* [Action item]
Repeat exactly the lines below that lie between the line with "s.op1 rn (.shift" and the line with "State, exec (aluInstr op c sf", counting both of those lines as part of the answer.

* [Input material]
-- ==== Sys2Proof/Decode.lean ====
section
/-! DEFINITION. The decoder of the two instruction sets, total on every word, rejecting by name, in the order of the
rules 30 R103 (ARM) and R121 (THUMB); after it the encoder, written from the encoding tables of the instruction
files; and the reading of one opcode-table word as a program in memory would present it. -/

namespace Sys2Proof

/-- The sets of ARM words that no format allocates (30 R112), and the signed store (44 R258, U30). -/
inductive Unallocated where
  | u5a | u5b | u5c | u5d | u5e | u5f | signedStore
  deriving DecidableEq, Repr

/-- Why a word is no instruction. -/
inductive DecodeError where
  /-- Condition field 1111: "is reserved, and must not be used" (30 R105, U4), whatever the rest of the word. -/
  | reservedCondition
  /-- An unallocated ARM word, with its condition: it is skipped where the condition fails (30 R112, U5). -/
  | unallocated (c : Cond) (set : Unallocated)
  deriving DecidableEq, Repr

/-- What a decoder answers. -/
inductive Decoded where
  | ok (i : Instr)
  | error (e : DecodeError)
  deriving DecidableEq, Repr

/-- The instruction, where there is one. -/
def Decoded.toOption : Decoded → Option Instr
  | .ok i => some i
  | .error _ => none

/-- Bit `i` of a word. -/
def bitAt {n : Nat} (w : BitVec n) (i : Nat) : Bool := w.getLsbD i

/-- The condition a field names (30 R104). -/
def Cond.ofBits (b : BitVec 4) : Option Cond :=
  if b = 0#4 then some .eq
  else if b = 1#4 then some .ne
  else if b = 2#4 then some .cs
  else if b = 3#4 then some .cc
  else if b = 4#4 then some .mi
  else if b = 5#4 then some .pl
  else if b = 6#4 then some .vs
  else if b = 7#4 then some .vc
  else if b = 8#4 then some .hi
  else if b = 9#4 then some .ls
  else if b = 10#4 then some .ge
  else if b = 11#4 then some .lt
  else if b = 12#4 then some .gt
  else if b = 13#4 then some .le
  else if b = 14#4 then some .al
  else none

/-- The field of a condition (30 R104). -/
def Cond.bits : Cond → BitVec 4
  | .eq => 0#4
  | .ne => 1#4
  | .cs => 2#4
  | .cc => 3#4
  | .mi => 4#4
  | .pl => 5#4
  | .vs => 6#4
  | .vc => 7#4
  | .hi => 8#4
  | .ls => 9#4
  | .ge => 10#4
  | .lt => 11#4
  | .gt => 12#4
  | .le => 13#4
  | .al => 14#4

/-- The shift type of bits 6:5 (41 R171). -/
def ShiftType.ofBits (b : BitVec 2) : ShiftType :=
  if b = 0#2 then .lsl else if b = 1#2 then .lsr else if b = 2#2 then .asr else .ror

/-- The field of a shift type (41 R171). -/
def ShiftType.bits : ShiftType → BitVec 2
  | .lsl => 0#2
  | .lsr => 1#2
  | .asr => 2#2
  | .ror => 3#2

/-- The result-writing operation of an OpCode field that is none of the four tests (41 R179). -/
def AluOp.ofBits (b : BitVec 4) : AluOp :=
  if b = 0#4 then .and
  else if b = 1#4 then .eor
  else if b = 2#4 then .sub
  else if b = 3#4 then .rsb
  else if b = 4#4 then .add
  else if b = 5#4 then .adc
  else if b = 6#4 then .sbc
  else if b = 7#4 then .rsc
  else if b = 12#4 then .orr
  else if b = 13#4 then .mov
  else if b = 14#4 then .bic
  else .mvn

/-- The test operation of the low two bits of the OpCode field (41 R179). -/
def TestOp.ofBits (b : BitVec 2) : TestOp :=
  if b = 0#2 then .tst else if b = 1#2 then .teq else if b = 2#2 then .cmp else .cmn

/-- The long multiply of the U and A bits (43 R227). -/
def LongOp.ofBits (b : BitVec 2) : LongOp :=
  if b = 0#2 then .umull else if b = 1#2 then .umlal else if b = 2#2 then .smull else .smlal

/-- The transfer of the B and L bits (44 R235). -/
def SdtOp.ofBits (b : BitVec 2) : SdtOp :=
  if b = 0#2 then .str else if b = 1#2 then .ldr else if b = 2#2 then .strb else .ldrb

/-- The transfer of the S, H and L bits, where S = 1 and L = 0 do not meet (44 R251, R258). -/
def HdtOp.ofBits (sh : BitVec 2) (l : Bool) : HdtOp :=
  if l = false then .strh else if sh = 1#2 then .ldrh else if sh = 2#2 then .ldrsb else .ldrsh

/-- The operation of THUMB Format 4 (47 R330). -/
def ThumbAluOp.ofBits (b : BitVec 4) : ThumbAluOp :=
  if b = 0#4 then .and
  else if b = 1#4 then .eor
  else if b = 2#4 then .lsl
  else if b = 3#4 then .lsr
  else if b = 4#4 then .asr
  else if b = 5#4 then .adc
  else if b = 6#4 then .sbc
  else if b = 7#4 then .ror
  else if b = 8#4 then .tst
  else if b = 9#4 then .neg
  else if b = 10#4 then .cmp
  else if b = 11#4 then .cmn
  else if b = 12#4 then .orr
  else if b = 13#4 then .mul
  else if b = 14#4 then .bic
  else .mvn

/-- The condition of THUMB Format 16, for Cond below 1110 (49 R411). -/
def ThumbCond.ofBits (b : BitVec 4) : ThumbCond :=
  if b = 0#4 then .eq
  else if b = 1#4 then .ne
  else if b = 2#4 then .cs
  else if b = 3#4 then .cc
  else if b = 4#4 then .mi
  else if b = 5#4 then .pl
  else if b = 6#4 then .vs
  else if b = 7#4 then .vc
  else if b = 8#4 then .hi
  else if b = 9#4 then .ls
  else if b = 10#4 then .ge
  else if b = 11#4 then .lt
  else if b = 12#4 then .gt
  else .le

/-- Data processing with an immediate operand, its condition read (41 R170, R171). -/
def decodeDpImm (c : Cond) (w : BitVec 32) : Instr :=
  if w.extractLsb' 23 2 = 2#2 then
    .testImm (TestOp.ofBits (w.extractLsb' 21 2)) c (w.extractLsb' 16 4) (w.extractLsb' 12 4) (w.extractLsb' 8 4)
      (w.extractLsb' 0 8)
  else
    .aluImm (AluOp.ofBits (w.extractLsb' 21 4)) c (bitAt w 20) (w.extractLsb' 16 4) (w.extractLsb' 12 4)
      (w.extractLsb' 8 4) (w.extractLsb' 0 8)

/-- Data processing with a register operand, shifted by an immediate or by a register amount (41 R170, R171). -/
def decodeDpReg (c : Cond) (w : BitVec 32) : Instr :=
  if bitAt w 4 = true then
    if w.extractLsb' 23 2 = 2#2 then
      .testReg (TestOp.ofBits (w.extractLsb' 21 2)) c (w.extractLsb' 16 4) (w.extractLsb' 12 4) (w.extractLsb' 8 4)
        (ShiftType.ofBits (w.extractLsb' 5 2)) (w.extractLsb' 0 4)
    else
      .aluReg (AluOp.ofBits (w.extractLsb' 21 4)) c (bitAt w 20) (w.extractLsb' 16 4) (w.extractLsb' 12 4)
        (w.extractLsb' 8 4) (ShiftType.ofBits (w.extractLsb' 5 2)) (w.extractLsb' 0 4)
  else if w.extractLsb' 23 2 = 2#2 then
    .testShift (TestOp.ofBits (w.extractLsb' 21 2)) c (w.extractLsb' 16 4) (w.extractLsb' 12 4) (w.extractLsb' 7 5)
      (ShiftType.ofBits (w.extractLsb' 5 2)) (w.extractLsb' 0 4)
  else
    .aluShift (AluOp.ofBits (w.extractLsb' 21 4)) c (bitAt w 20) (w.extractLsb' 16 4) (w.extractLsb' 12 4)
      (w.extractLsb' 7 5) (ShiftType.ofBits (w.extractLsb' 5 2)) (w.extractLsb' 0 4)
...
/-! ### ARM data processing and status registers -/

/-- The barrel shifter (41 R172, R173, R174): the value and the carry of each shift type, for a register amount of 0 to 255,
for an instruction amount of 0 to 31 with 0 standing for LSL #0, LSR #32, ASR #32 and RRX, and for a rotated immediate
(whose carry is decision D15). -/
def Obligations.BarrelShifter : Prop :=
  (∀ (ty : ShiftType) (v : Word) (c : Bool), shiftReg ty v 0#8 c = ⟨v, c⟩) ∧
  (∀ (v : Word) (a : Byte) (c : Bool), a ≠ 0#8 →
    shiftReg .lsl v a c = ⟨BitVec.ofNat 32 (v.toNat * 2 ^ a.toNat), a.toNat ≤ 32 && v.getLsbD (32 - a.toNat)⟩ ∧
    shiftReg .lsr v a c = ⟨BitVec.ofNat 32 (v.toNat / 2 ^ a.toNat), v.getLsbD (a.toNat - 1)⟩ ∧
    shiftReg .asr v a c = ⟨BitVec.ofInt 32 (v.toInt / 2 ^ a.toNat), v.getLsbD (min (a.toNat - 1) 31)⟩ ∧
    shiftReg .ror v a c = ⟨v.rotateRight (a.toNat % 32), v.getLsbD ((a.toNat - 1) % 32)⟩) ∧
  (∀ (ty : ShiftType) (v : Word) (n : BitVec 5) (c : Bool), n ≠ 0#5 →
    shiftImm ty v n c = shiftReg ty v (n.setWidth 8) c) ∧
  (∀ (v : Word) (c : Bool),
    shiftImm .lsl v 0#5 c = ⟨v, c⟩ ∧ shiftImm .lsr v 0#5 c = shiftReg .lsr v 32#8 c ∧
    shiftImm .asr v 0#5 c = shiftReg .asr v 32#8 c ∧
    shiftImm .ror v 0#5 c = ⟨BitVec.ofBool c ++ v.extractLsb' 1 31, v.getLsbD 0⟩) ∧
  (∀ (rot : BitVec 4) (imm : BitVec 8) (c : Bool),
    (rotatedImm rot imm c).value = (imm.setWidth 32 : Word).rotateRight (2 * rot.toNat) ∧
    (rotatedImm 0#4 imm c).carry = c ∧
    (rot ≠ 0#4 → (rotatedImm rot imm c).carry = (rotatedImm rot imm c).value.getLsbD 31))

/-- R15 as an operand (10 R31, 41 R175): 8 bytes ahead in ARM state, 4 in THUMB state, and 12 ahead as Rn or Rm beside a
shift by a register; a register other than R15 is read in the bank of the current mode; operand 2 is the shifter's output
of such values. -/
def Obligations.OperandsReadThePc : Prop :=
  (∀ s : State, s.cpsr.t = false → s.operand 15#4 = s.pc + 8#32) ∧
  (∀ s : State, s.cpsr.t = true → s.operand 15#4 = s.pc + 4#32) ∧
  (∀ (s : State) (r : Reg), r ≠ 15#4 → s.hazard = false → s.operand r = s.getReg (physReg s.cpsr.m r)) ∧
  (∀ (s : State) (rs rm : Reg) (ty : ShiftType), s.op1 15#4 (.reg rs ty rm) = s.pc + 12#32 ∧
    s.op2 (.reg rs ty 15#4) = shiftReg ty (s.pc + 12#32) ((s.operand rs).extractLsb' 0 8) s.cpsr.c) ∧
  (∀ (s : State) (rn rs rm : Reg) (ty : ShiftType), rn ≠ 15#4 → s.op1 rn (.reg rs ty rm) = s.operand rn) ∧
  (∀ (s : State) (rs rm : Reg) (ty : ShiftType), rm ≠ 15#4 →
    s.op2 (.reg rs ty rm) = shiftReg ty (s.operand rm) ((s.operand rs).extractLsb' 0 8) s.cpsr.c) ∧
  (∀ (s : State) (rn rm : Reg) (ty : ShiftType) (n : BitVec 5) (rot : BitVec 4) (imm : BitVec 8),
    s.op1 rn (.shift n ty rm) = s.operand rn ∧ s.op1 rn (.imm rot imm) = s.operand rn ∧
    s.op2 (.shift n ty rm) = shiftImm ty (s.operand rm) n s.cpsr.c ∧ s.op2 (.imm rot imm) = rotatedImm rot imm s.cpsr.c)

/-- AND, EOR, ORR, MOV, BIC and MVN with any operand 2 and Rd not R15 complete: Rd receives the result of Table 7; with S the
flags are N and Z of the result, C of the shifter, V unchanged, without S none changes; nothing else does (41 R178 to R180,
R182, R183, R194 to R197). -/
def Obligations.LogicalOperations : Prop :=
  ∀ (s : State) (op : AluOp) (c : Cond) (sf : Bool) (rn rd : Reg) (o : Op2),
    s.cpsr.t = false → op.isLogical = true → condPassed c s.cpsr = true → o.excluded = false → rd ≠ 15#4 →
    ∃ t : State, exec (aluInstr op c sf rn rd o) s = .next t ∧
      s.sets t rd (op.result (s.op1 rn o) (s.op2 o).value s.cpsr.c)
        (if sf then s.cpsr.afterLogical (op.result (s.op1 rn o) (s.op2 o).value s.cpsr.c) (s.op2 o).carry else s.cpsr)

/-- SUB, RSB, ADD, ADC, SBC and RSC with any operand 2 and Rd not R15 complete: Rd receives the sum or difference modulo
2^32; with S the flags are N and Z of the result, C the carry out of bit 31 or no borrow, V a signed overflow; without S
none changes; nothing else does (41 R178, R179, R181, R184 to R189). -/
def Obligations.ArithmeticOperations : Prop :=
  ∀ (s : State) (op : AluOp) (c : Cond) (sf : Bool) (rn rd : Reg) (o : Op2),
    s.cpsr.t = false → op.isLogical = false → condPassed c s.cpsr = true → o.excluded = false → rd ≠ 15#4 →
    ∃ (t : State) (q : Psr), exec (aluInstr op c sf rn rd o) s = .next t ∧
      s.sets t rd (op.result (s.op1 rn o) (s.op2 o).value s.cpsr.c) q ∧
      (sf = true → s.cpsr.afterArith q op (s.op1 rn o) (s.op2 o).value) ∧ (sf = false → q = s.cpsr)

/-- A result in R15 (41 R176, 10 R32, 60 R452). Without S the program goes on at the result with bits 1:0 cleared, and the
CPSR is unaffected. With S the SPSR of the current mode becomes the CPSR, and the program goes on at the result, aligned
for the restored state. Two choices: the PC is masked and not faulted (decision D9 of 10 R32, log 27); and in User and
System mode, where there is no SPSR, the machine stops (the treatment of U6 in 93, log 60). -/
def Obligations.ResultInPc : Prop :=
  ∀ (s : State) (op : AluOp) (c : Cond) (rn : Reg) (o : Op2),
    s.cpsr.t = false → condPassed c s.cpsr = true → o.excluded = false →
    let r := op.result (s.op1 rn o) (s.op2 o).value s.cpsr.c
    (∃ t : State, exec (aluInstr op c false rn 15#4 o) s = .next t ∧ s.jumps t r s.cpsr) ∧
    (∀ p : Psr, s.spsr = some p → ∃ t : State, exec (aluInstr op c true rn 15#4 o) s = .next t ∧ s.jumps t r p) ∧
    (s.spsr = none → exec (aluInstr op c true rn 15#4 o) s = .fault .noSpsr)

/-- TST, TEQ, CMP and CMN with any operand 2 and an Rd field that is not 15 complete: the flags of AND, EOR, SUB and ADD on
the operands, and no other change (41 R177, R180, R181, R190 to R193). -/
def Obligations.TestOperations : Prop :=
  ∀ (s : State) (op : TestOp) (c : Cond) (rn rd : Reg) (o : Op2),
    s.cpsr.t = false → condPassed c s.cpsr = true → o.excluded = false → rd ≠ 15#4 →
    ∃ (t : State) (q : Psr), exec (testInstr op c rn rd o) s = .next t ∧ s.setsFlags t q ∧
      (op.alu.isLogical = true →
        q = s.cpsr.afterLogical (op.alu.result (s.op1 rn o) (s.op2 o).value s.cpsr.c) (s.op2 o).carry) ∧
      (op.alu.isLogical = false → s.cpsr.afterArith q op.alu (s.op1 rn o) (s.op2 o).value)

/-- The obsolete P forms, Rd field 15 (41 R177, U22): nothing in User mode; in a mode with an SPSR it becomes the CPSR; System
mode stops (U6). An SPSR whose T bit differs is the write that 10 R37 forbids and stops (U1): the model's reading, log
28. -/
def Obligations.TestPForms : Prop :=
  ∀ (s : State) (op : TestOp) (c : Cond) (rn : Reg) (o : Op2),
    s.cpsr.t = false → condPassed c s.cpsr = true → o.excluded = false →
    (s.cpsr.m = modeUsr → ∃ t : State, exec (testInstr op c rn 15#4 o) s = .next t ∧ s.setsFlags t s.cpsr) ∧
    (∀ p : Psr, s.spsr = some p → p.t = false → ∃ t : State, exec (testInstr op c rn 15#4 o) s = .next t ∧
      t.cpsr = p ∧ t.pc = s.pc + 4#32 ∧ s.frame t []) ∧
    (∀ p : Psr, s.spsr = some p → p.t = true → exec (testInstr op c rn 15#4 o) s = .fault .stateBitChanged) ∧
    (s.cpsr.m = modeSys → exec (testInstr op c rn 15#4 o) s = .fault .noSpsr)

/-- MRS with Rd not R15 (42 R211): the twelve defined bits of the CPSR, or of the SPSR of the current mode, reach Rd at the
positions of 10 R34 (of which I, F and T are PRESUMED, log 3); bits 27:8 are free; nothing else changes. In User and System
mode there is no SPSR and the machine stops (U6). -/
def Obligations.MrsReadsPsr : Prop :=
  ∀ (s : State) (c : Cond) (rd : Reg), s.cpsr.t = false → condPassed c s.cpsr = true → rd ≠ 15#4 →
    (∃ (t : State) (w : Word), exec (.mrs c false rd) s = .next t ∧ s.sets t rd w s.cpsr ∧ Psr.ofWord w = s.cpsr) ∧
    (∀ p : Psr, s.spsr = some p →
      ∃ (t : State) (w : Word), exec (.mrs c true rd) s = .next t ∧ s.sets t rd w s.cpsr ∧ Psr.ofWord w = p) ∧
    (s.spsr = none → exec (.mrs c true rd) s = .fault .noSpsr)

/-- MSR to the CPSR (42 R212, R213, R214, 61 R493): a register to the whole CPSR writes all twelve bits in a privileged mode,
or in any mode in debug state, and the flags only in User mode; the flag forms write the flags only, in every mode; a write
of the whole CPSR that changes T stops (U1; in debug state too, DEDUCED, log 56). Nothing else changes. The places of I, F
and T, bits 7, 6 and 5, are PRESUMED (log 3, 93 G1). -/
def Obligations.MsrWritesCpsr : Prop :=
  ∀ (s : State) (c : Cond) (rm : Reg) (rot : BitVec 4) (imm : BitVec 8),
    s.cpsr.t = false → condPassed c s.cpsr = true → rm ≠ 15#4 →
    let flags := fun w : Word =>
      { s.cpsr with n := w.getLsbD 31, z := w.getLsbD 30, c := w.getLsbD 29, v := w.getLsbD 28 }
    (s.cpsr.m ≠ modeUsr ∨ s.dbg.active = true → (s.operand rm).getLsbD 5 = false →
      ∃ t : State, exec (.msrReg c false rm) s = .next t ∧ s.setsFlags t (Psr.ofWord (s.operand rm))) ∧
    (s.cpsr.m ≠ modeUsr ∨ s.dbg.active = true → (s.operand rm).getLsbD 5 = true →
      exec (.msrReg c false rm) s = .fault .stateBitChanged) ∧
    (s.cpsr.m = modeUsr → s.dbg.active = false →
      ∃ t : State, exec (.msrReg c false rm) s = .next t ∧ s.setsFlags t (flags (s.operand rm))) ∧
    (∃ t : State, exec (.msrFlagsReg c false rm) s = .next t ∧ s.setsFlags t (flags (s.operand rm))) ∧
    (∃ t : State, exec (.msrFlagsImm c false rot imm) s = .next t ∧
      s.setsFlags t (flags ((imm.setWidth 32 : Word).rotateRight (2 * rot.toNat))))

* [Written solution]
    s.op1 rn (.shift n ty rm) = s.operand rn ∧ s.op1 rn (.imm rot imm) = s.operand rn ∧
    s.op2 (.shift n ty rm) = shiftImm ty (s.operand rm) n s.cpsr.c ∧ s.op2 (.imm rot imm) = rotatedImm rot imm s.cpsr.c)

/-- AND, EOR, ORR, MOV, BIC and MVN with any operand 2 and Rd not R15 complete: Rd receives the result of Table 7; with S the
flags are N and Z of the result, C of the shifter, V unchanged, without S none changes; nothing else does (41 R178 to R180,
R182, R183, R194 to R197). -/
def Obligations.LogicalOperations : Prop :=
  ∀ (s : State) (op : AluOp) (c : Cond) (sf : Bool) (rn rd : Reg) (o : Op2),
    s.cpsr.t = false → op.isLogical = true → condPassed c s.cpsr = true → o.excluded = false → rd ≠ 15#4 →
    ∃ t : State, exec (aluInstr op c sf rn rd o) s = .next t ∧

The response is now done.